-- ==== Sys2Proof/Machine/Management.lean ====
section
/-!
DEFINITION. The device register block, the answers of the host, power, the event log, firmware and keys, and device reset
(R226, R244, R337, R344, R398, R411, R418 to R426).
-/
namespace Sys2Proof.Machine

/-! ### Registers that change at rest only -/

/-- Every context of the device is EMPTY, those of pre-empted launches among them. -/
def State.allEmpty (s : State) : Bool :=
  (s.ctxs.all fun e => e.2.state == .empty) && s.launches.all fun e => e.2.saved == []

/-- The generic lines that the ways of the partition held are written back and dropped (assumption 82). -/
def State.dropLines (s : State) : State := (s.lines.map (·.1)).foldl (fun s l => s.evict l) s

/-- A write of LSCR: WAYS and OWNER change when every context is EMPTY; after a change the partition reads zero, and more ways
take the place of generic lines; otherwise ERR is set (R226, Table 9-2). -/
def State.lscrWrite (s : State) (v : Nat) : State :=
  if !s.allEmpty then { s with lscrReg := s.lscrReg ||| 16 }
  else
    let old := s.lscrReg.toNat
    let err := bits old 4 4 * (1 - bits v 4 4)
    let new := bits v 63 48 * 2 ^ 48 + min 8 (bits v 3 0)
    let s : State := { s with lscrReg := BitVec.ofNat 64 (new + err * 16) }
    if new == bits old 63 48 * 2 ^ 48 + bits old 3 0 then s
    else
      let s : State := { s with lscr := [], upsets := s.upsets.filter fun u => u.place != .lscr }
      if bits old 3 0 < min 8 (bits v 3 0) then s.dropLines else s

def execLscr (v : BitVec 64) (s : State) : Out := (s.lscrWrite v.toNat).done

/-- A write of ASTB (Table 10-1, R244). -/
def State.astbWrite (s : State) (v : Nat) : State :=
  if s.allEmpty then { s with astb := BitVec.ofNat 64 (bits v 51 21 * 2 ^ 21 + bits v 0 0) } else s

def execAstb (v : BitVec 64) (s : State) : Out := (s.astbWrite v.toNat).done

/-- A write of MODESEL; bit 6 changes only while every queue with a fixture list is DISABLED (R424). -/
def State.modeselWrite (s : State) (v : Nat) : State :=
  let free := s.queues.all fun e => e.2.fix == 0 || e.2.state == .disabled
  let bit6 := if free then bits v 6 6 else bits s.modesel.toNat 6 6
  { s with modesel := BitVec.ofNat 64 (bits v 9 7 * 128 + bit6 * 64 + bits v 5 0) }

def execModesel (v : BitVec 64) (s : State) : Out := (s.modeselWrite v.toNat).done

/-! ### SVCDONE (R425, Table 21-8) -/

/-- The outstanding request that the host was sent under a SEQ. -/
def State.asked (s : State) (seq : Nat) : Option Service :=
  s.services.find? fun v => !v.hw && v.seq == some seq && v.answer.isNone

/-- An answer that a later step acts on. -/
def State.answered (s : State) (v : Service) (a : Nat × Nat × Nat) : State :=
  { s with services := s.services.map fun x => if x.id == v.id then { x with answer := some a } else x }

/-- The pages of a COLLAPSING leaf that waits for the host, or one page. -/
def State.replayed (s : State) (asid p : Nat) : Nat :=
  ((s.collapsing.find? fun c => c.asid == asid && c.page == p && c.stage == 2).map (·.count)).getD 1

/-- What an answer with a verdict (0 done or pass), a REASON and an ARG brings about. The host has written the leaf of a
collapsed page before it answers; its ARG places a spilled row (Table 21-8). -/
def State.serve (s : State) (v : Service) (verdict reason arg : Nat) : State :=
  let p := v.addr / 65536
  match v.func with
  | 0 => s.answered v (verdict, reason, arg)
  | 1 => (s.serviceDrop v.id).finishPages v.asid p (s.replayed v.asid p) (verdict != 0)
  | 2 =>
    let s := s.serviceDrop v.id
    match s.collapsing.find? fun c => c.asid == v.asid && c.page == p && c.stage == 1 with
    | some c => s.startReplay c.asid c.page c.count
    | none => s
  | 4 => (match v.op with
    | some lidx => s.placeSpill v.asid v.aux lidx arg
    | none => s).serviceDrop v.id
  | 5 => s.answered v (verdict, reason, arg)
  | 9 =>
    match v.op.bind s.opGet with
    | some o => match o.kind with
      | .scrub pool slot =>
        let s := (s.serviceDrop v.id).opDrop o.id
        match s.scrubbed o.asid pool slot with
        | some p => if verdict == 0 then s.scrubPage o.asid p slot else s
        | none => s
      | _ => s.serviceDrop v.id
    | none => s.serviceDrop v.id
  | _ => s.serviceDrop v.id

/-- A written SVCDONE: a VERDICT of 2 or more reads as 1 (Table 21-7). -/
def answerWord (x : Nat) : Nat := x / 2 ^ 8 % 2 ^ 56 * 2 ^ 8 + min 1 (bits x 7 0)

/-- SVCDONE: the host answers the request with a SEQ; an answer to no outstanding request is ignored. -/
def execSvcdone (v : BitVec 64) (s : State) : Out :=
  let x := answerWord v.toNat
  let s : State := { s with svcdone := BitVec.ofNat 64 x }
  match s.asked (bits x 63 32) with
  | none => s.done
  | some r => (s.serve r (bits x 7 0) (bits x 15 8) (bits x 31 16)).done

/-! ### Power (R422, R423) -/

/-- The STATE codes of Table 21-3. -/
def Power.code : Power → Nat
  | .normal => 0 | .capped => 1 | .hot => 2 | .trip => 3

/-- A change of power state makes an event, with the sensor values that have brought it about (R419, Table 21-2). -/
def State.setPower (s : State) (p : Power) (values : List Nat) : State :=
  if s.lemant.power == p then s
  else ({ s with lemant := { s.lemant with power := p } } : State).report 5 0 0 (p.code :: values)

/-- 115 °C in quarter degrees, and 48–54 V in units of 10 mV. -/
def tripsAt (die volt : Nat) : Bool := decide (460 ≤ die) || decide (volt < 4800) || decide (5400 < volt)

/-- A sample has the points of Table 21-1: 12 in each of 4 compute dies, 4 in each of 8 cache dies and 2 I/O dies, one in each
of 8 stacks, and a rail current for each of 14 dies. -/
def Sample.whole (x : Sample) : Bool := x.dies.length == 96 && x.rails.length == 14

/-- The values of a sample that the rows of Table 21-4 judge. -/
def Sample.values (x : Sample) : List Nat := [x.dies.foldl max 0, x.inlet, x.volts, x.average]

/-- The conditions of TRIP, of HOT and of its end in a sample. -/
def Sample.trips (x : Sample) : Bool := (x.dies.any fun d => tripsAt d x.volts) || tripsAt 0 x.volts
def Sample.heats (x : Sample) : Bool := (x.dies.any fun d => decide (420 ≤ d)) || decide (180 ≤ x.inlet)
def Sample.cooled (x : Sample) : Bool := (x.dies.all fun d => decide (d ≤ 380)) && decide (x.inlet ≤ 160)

◆ ◆ ◆ ◆ ◆ ◆ ◆

Problem details — Once you have read through the entries above, state how many lines hold the word "dropLines", giving nothing but the number.

Output of the exercise — 2